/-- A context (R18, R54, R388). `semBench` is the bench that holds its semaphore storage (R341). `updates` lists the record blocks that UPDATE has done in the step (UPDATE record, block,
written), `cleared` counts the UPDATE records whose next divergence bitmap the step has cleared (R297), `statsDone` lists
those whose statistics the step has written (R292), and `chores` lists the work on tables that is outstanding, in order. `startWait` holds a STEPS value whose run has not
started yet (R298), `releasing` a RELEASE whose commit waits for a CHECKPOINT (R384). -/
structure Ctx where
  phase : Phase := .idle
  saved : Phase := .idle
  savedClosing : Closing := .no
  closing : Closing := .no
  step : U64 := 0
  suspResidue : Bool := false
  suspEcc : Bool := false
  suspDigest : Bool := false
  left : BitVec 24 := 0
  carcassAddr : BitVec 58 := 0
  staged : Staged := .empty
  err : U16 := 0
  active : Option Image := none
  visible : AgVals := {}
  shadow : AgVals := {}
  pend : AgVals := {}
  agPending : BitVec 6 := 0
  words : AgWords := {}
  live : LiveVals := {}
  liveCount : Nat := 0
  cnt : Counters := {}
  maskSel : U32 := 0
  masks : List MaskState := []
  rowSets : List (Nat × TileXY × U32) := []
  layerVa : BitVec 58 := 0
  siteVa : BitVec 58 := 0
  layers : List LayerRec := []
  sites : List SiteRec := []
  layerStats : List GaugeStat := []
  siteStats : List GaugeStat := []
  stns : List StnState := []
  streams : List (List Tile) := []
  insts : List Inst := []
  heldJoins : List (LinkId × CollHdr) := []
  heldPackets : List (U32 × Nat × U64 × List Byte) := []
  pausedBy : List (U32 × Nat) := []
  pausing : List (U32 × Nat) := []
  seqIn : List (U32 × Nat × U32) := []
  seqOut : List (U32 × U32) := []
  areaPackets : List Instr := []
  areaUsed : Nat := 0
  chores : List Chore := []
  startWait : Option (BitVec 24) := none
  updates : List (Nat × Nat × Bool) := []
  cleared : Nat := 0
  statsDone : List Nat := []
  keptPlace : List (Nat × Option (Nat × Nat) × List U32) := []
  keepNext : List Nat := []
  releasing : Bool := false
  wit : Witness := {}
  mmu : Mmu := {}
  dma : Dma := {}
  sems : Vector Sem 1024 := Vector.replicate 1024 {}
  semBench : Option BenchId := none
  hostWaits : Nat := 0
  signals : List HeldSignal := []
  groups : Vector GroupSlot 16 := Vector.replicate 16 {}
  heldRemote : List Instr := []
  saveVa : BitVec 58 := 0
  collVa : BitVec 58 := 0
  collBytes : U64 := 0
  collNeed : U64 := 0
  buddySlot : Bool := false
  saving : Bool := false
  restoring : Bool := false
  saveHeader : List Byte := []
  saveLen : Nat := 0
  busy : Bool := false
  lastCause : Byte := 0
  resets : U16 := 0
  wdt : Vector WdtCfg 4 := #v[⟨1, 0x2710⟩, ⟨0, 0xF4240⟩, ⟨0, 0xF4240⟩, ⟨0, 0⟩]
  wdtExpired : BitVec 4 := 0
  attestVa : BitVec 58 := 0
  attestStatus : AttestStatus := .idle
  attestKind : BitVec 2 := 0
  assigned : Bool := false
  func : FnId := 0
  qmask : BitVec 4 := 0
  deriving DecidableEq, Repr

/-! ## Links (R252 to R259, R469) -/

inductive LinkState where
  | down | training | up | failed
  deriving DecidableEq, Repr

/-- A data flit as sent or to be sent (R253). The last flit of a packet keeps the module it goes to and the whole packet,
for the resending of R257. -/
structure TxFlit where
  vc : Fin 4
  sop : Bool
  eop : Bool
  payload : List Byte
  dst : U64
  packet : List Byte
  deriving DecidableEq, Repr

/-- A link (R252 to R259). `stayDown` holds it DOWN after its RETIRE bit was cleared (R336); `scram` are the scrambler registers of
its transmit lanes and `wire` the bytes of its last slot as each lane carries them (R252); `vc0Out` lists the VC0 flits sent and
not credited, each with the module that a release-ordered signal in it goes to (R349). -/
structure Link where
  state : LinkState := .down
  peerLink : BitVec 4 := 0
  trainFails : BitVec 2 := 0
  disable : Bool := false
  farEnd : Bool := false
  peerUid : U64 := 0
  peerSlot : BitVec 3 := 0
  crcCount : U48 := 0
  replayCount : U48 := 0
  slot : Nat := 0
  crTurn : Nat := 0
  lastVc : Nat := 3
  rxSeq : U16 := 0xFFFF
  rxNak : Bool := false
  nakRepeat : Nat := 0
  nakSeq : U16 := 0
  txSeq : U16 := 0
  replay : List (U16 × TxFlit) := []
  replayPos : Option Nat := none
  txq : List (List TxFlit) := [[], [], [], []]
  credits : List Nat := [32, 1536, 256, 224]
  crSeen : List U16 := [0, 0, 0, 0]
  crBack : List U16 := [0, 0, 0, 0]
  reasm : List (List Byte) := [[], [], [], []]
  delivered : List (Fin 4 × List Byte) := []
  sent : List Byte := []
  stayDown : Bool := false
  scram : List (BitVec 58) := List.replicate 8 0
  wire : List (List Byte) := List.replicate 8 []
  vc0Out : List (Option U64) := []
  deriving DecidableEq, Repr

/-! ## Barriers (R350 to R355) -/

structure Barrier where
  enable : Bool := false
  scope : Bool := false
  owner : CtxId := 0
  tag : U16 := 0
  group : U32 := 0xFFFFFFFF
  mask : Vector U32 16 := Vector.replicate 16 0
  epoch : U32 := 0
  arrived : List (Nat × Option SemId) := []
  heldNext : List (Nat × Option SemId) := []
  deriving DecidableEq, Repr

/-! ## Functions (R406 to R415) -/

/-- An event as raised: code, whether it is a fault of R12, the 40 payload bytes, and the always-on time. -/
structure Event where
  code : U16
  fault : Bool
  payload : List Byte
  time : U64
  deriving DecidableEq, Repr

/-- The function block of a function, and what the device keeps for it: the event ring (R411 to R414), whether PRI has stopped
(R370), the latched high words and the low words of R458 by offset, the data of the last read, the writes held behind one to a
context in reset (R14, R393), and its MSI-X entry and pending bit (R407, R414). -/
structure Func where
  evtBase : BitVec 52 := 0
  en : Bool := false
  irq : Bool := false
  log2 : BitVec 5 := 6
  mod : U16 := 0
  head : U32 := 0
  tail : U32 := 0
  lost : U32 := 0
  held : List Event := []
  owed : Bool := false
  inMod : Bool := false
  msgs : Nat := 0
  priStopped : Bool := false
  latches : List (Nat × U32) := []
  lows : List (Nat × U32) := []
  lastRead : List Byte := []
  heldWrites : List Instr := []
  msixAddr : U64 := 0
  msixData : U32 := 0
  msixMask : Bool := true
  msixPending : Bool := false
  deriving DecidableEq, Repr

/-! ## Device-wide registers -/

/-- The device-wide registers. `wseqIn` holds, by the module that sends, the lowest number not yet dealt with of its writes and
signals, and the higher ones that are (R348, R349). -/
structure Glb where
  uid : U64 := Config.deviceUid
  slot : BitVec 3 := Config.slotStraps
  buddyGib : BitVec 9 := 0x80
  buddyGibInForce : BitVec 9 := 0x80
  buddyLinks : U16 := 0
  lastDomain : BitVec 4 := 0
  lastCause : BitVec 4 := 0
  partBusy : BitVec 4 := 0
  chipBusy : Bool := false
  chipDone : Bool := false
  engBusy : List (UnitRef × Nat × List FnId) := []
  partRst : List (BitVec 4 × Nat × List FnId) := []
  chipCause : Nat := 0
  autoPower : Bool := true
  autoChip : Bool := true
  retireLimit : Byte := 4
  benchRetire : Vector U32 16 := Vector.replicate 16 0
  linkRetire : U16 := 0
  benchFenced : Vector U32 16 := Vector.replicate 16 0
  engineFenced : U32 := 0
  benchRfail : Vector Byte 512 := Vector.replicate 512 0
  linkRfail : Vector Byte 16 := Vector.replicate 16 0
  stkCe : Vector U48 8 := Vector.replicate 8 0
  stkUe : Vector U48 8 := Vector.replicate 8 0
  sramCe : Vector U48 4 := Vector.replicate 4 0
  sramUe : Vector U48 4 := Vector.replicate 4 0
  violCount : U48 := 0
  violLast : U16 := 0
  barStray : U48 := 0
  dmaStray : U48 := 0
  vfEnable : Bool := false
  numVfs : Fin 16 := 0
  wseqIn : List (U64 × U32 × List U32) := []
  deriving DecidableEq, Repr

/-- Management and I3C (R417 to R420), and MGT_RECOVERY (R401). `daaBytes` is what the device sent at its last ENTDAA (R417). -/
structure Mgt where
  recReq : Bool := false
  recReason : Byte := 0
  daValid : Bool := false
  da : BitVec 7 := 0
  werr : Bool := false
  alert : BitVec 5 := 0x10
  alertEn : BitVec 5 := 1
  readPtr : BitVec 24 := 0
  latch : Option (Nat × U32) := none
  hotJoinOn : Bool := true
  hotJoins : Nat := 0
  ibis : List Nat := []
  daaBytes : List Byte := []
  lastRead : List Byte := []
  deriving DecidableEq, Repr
__________
» **TASK**
A count alone is required. How many lines in the entries contain the string "signals"?

» **RESPONSE TO THIS EXERCISE**
2